The billionaire and owner of Twitter, Elon Musk, recently predicted that ChatGPT’s application of artificial intelligence (AI) could bring about the end of homework and assignments as we know it. This startling news was reported by The Times newspaper on Friday, January 6th 2023.
Following New York City’s educational departments prohibiting access to the AI-based chat application from school computers and internet, due to its capability of creating texts that mimic the user’s own writing style as well as worries over kids using it for homework or exam answers, Elon Musk commented on this decision.
In a tweet, Musk proclaimed that “it’s a new world, bye-bye homework!” when responding to this development. He even went on to describe ChatGPT as being “SCARY good”.
ChatGPT is scary good. We are not far from dangerously strong AI.— Elon Musk (@elonmusk) December 3, 2022
It is noteworthy that Musk was a co-founder of OpenAI, which created the ChatGPT application, but he left it in 2018.
And the New York Schools Administration decided to ban the use of ChatGPT for teachers as well, and justified its decisions with concerns that students would use the application to cheat and evade homework, as well as concern that the application would publish inaccurate information.
Britain tracks schools and students
Meanwhile, schools in Britain, the examinations regulator and the Ministry of Education are tracking any use of the application of artificial intelligence in cheating.
Academics have expressed concerns about students using the app to produce texts, though some teachers said it could help them mark and write school reports.
As we have become aware of students using ChatGPT to answer and submit assignment or exam questions that they claim is their own work, but without receiving any detailed reports from members of the association yet, it is essential for us to keep a close eye out on this matter. If it progresses into an issue then our organization will take action and urge the government to provide vital guidance and support.
Barton declared that “although the large majority of students do not abuse technology, those who attempt to should be aware that it can usually be identified through a difference from their usual writing style. Cheating is strictly prohibited and carries serious repercussions.”

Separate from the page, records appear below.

/-- RG registers (part 1). -/
def regMapRG0 : List RegDef := [
  /- RG_MODCFG0 -/ ⟨0x30400, [(0x2000, 8)], 13, [⟨0, 1, .ld, 0x0, 0x0, 0x1⟩,
    ⟨1, 1, .ld, 0x0, 0x0, 0x1⟩,
    ⟨2, 1, .ld, 0x0, 0x0, 0x1⟩,
    ⟨3, 5, .res, 0x0, 0x0, 0x1f⟩,
    ⟨8, 8, .ld, 0x0, 0x0, 0xff⟩,
    ⟨16, 8, .ld, 0x0, 0x0, 0xff⟩,
    ⟨24, 8, .res, 0x0, 0x0, 0xff⟩]⟩,
  /- RG_MODCFG1 -/ ⟨0x30404, [(0x2000, 8)], 13, [⟨0, 6, .ld, 0x10, 0x0, 0x3f⟩,
    ⟨6, 6, .ld, 0x16, 0x0, 0x3f⟩,
    ⟨12, 6, .ld, 0x1e, 0x0, 0x3f⟩,
    ⟨18, 6, .ld, 0x20, 0x0, 0x3f⟩,
    ⟨24, 6, .ld, 0x24, 0x0, 0x3f⟩,
    ⟨30, 2, .res, 0x0, 0x0, 0x3⟩]⟩,
  /- RG_MODCFG2 -/ ⟨0x30408, [(0x2000, 8)], 13, [⟨0, 6, .ld, 0x28, 0x0, 0x3f⟩,
    ⟨6, 10, .res, 0x0, 0x0, 0x3ff⟩,
    ⟨16, 14, .ld, 0x1f4, 0x1, 0x30d4⟩,
    ⟨30, 2, .res, 0x0, 0x0, 0x3⟩]⟩,
  /- RG_MODCFG3 -/ ⟨0x3040c, [(0x2000, 8)], 13, [⟨0, 16, .ld, 0x28, 0x0, 0x7fff⟩,
    ⟨16, 16, .res, 0x0, 0x0, 0xffff⟩]⟩,
  /- RG_MODCTL -/ ⟨0x30410, [(0x2000, 8)], 0, [⟨0, 1, .rw, 0x0, 0x0, 0x1⟩,
    ⟨1, 31, .res, 0x0, 0x0, 0x7fffffff⟩]⟩,
  /- RG_MODSTAT -/ ⟨0x30414, [(0x2000, 8)], 0, [⟨0, 1, .ro, 0x0, 0x0, 0x1⟩,
    ⟨1, 1, .ro, 0x0, 0x0, 0x1⟩,
    ⟨2, 1, .ro, 0x0, 0x0, 0x1⟩,
    ⟨3, 1, .ro, 0x0, 0x0, 0x1⟩,
    ⟨4, 1, .ro, 0x0, 0x0, 0x1⟩,
    ⟨5, 1, .ro, 0x0, 0x0, 0x1⟩,
    ⟨6, 1, .ro, 0x0, 0x0, 0x1⟩,
    ⟨7, 1, .res, 0x0, 0x0, 0x1⟩,
    ⟨8, 4, .ro, 0x0, 0x0, 0xf⟩,
    ⟨12, 20, .res, 0x0, 0x0, 0xfffff⟩]⟩,
  /- RG_MODPLAN -/ ⟨0x30418, [(0x2000, 8)], 0, [⟨0, 12, .ro, 0x0, 0x0, 0xfff⟩,
    ⟨12, 12, .ro, 0x0, 0x0, 0xfff⟩,
    ⟨24, 8, .res, 0x0, 0x0, 0xff⟩]⟩,
  /- RG_MODTRIM -/ ⟨0x3041c, [(0x2000, 8)], 0, [⟨0, 13, .ro, 0x0, 0x0, 0x1fff⟩,
    ⟨13, 1, .ro, 0x0, 0x0, 0x1⟩,
    ⟨14, 1, .ro, 0x0, 0x0, 0x1⟩,
    ⟨15, 1, .ro, 0x0, 0x0, 0x1⟩,
    ⟨16, 16, .res, 0x0, 0x0, 0xffff⟩]⟩,
  /- RG_MODTRIMW -/ ⟨0x30420, [(0x2000, 8)], 0, [⟨0, 19, .ro, 0x0, 0x0, 0x7ffff⟩,
    ⟨19, 13, .res, 0x0, 0x0, 0x1fff⟩]⟩,
  /- RG_MODSQ -/ ⟨0x30424, [(0x2000, 8)], 0, [⟨0, 1, .w1c, 0x0, 0x0, 0x1⟩,
    ⟨1, 1, .w1c, 0x0, 0x0, 0x1⟩,
    ⟨2, 1, .w1c, 0x0, 0x0, 0x1⟩,
    ⟨3, 1, .w1c, 0x0, 0x0, 0x1⟩,
    ⟨4, 1, .w1c, 0x0, 0x0, 0x1⟩,
    ⟨5, 11, .res, 0x0, 0x0, 0x7ff⟩,
    ⟨16, 16, .ro, 0x0, 0x0, 0xffff⟩]⟩,
  /- RG_MODHOLD -/ ⟨0x30428, [(0x2000, 8)], 0, [⟨0, 4, .ro, 0x0, 0x0, 0xf⟩,
    ⟨4, 1, .w1c, 0x0, 0x0, 0x1⟩,
    ⟨5, 1, .w1c, 0x0, 0x0, 0x1⟩,
    ⟨6, 1, .w1c, 0x0, 0x0, 0x1⟩,
    ⟨7, 1, .w1c, 0x0, 0x0, 0x1⟩,
    ⟨8, 8, .res, 0x0, 0x0, 0xff⟩,
    ⟨16, 16, .ro, 0x0, 0x0, 0xffff⟩]⟩,
  /- RG_MODCNT -/ ⟨0x3042c, [(0x2000, 8)], 0, [⟨0, 16, .ro, 0x0, 0x0, 0xffff⟩,
    ⟨16, 16, .ro, 0x0, 0x0, 0xffff⟩]⟩]

/-- RG registers (part 2). -/
def regMapRG1 : List RegDef := [
  /- RG_BLKCFG -/ ⟨0x30430, [(0x2000, 8)], 13, [⟨0, 6, .ld, 0xa, 0x4, 0x28⟩,
    ⟨6, 8, .ld, 0x8, 0x1, 0xff⟩,
    ⟨14, 18, .res, 0x0, 0x0, 0x3ffff⟩]⟩,
  /- RG_BLKSTAT -/ ⟨0x30434, [(0x2000, 8)], 0, [⟨0, 2, .ro, 0x0, 0x0, 0x3⟩,
    ⟨2, 1, .ro, 0x0, 0x0, 0x1⟩,
    ⟨3, 1, .w1c, 0x0, 0x0, 0x1⟩,
    ⟨4, 12, .res, 0x0, 0x0, 0xfff⟩,
    ⟨16, 12, .ro, 0x0, 0x0, 0xfff⟩,
    ⟨28, 4, .res, 0x0, 0x0, 0xf⟩]⟩,
  /- RG_STAT -/ ⟨0x30000, [(0x2000, 8)], 0, [⟨0, 3, .ro, 0x0, 0x0, 0x7⟩,
    ⟨3, 1, .ro, 0x0, 0x0, 0x1⟩,
    ⟨4, 2, .ro, 0x0, 0x0, 0x3⟩,
    ⟨6, 1, .ro, 0x0, 0x0, 0x1⟩,
    ⟨7, 1, .ro, 0x0, 0x0, 0x1⟩,
    ⟨8, 1, .ro, 0x0, 0x0, 0x1⟩,
    ⟨9, 23, .res, 0x0, 0x0, 0x7fffff⟩]⟩,
  /- RG_LAWCFG -/ ⟨0x30004, [(0x2000, 8)], 13, [⟨0, 2, .ld, 0x0, 0x0, 0x3⟩,
    ⟨2, 3, .ld, 0x0, 0x0, 0x7⟩,
    ⟨5, 1, .ld, 0x0, 0x0, 0x1⟩,
    ⟨6, 2, .ld, 0x0, 0x0, 0x3⟩,
    ⟨8, 1, .ld, 0x0, 0x0, 0x1⟩,
    ⟨9, 23, .res, 0x0, 0x0, 0x7fffff⟩]⟩,
  /- RG_INCFG -/ ⟨0x30008, [(0x2000, 8)], 13, [⟨0, 5, .ld, 0x0, 0x0, 0x1f⟩,
    ⟨5, 3, .res, 0x0, 0x0, 0x7⟩,
    ⟨8, 5, .ld, 0x0, 0x0, 0x1f⟩,
    ⟨13, 3, .res, 0x0, 0x0, 0x7⟩,
    ⟨16, 5, .ld, 0x0, 0x0, 0x1f⟩,
    ⟨21, 3, .res, 0x0, 0x0, 0x7⟩,
    ⟨24, 5, .ld, 0x0, 0x0, 0x1f⟩,
    ⟨29, 3, .res, 0x0, 0x0, 0x7⟩]⟩,
  /- RG_ENCFG -/ ⟨0x3000c, [(0x2000, 8)], 13, [⟨0, 16, .ld, 0x200, 0x1, 0xffff⟩,
    ⟨16, 8, .ld, 0x4, 0x1, 0xff⟩,
    ⟨24, 8, .res, 0x0, 0x0, 0xff⟩]⟩,
  /- RG_NOMCFG -/ ⟨0x30010, [(0x2000, 8)], 13, [⟨0, 16, .ld, 0xc350, 0x0, 0xffff⟩,
    ⟨16, 13, .ro, 0x0, 0x0, 0x1fff⟩,
    ⟨29, 3, .res, 0x0, 0x0, 0x7⟩]⟩,
  /- RG_LARM -/ ⟨0x30014, [(0x2000, 8)], 13, [⟨0, 20, .ld, 0xc350, 0x3e8, 0xfffff⟩,
    ⟨20, 12, .res, 0x0, 0x0, 0xfff⟩]⟩,
  /- RG_KPRED -/ ⟨0x3004c, [(0x2000, 8)], 0, [⟨0, 32, .ro, 0x0, 0x0, 0xffffffff⟩]⟩,
  /- RG_LIM0 -/ ⟨0x30018, [(0x2000, 8)], 13, [⟨0, 15, .ld, 0x1770, 0x0, 0x7fff⟩,
    ⟨15, 1, .res, 0x0, 0x0, 0x1⟩,
    ⟨16, 15, .ld, 0x190, 0x0, 0x7fff⟩,
    ⟨31, 1, .res, 0x0, 0x0, 0x1⟩]⟩,
  /- RG_LIM1 -/ ⟨0x3001c, [(0x2000, 8)], 13, [⟨0, 16, .ld, 0x0, 0x0, 0xffff⟩,
    ⟨16, 16, .ld, 0x493e, 0x0, 0xffff⟩]⟩,
  /- RG_LIM2 -/ ⟨0x30020, [(0x2000, 8)], 13, [⟨0, 16, .ld, 0x140, 0x1, 0xffff⟩,
    ⟨16, 16, .ld, 0x10, 0x0, 0xffff⟩]⟩]

/-- RG registers (part 3). -/
def regMapRG2 : List RegDef := [
  /- RG_LIM3 -/ ⟨0x30024, [(0x2000, 8)], 13, [⟨0, 16, .ld, 0x3d09, 0x0, 0xffff⟩,
    ⟨16, 16, .ld, 0xc35, 0x0, 0xffff⟩]⟩,
  /- RG_LIM4 -/ ⟨0x30028, [(0x2000, 8)], 13, [⟨0, 16, .ld, 0x0, 0x0, 0xffff⟩,
    ⟨16, 16, .ld, 0x320, 0x0, 0xffff⟩]⟩,
  /- RG_REPCFG -/ ⟨0x3002c, [(0x2000, 8)], 13, [⟨0, 8, .ld, 0x5, 0x0, 0x63⟩,
    ⟨8, 8, .ld, 0xfa, 0x0, 0xff⟩,
    ⟨16, 16, .res, 0x0, 0x0, 0xffff⟩]⟩,
  /- RG_ZTH -/ ⟨0x30030, [(0x2000, 8), (0x4, 3)], 13, [⟨0, 32, .ld, 0x7fffffff, 0x0, 0xffffffff⟩]⟩,
  /- RG_ZHYS -/ ⟨0x3003c, [(0x2000, 8)], 13, [⟨0, 31, .ld, 0x0, 0x0, 0x7fffffff⟩,
    ⟨31, 1, .res, 0x0, 0x0, 0x1⟩]⟩,
  /- RG_FBCFG -/ ⟨0x30040, [(0x2000, 8)], 13, [⟨0, 8, .ld, 0x4, 0x1, 0xff⟩,
    ⟨8, 8, .ld, 0x20, 0x4, 0xff⟩,
    ⟨16, 16, .ld, 0x10, 0x1, 0xffff⟩]⟩,
  /- RG_RAMP0 -/ ⟨0x30044, [(0x2000, 8)], 13, [⟨0, 16, .ld, 0x64, 0x1, 0xffff⟩,
    ⟨16, 16, .ld, 0x64, 0x1, 0xffff⟩]⟩,
  /- RG_RAMP1 -/ ⟨0x30048, [(0x2000, 8)], 13, [⟨0, 16, .ld, 0x64, 0x1, 0xffff⟩,
    ⟨16, 16, .ld, 0x10, 0x1, 0xffff⟩]⟩,
  /- RG_REF -/ ⟨0x30050, [(0x2000, 8), (0x4, 3)], 0, [⟨0, 32, .ro, 0x0, 0x0, 0xffffffff⟩]⟩,
  /- RG_REF3 -/ ⟨0x3005c, [(0x2000, 8)], 0, [⟨0, 16, .ro, 0x0, 0x0, 0xffff⟩,
    ⟨16, 16, .res, 0x0, 0x0, 0xffff⟩]⟩,
  /- RG_TGT -/ ⟨0x30060, [(0x2000, 8), (0x4, 3)], 0, [⟨0, 32, .ro, 0x0, 0x0, 0xffffffff⟩]⟩,
  /- RG_TGT3 -/ ⟨0x3006c, [(0x2000, 8)], 0, [⟨0, 16, .ro, 0x0, 0x0, 0xffff⟩,
    ⟨16, 16, .res, 0x0, 0x0, 0xffff⟩]⟩]
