-- ==== Sys2Proof/Machine/Recorder.lean ====
section
/-! DEFINITION. The disturbance recorder (chapter 13): reorder stage, writing in key order, change-only storage, records and
their states, trigger units and lines. -/

namespace Sys2Proof.Machine

/-- Recorder states (Table 13.3). -/
def drIDLE : Nat := 0
def drARMED : Nat := 1
def drPOST : Nat := 2
def drHELD : Nat := 3

/-! ## Slots of a record (R332, R335) -/

/-- Number of records and slots of each. -/
def nRec (d : Dev) : Nat := 2 ^ d.get DR_CFG_NRECL
def recSize (d : Dev) : Nat := 2 ^ 20 / nRec d

/-- Pages of record `r` that are out of service. -/
def recRemoved (r : Nat) (d : Dev) : Nat :=
  (d.dr.removed.filter fun p => p * 128 / recSize d == r).length

/-- Entries record `r` can hold. -/
def recCap (r : Nat) (d : Dev) : Nat := recSize d - 128 * recRemoved r d

/-- First offset at or after `o` of record `r` that lies in a page in service, wrapping; `n` pages may be tried. -/
def skipPages (d : Dev) (r : Nat) : Nat → Nat → Nat
  | 0, o => o
  | n + 1, o =>
    if d.dr.removed.contains ((r * recSize d + o) / 128) then skipPages d r n ((o / 128 + 1) * 128 % recSize d) else o

/-- The offset after `o` in record `r`, wrapping and skipping removed pages. -/
def nextOff (d : Dev) (r o : Nat) : Nat := skipPages d r 8193 ((o + 1) % recSize d)

/-- Advance an offset by `n` entries. -/
def advOff (d : Dev) (r : Nat) : Nat → Nat → Nat
  | 0, o => o
  | n + 1, o => advOff d r n (nextOff d r o)

/-! ## Records -/

/-- A record that is free: not complete. -/
def recFree (d : Dev) (r : Nat) : Bool := !d.bit DR_STAT_FULL r

/-- Start a record: empty, and the change comparisons begin anew (R328, R332). -/
def recStart (r : Nat) (d : Dev) : Dev :=
  let o := skipPages d r 8193 0
  let d := ((d.put DR_STAT_STATE drARMED).put DR_STAT_CUR r).put (DR_RSTART_SLOT r) o
  let d := ((d.put (DR_RCOUNT_COUNT r) 0).put (DR_RTRIG_TV r) 0).put (DR_RTRIG_SLOT r) 0
  let d := d.setWord (DR_RSTAT r) 0
  { d with dr := { d.dr with
      armAt := d.nowNs, num := 0, wr := o, trigWr := false, trigWait := none, keys := [], cellLast := [], ainLast := [] } }

/-- ARM, or entry to IDLE with AUTOARM: from IDLE with EN = 1 and a free record, into the lowest-numbered one (Table
13.3). -/
def recArm (d : Dev) : Dev :=
  if d.get DR_STAT_STATE = drIDLE ∧ d.flag DR_CFG_EN then
    match (List.range (nRec d)).find? (recFree d) with
    | some r => recStart r d
    | none => d
  else d

/-- Free record `r` (R333). -/
def recRelease (r : Nat) (d : Dev) : Dev :=
  let d := d.putBit DR_STAT_FULL r false
  ((d.put (DR_RCOUNT_COUNT r) 0).put (DR_RTRIG_TV r) 0).setWord (DR_RSTAT r) 0

/-- The complete record with the earliest trigger instant. -/
def recOldest (d : Dev) : Option Nat :=
  ((List.range (nRec d)).filter fun r => d.bit DR_STAT_FULL r).foldl
    (fun best r => match best with
      | none => some r
      | some b => if smGet (fun _ => 0) d.dr.trigAt r < smGet (fun _ => 0) d.dr.trigAt b then some r else some b) none

/-- At its TRIG entry, or where it completes before that is written, the record keeps the newest floor(size × PRE / 16) of the entries
whose keys precede the trigger instant, and those written since (R333). -/
def recCut (d : Dev) : Dev :=
  let r := d.get DR_STAT_CUR
  let n := d.get (DR_RCOUNT_COUNT r)
  let t := smGet (fun _ => 0) d.dr.trigAt r
  let pre := ((d.dr.keys.take n).filter fun k => decide (k < t)).length
  let keep := recCap r d * d.get DR_CFG_PRE / 16
  if pre < keep then d
  else
    let d := d.put (DR_RSTAT_PREFULL r) 1
    (d.put (DR_RSTART_SLOT r) (advOff d r (pre - keep) (d.get (DR_RSTART_SLOT r)))).put (DR_RCOUNT_COUNT r) (n - (pre - keep))

/-- The cut of a record that completes after its trigger and before its TRIG entry. -/
def recCutOwed (d : Dev) : Dev := if d.get DR_STAT_STATE = drPOST ∧ ¬ d.dr.trigWr then recCut d else d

In addition, a spokeswoman for the British Ministry of Education said: “We are following reports from school principals regarding pupils using artificial intelligence applications to produce written texts.
She further explained, “Educators are the experts on their students and can easily recognize if a student’s work is authentic or not. Regulations ensure that all projects and assignments submitted by learners must be of their own creation.”
She declared, “The educational department has long collaborated with Ofqual (the management of the Office of Qualifications and Examinations), administering organizations, as well as school directors in a consistent manner to guarantee fair yet efficient exams and qualification tests. We shall keep up this effort in preparation for the upcoming examinations this summer.”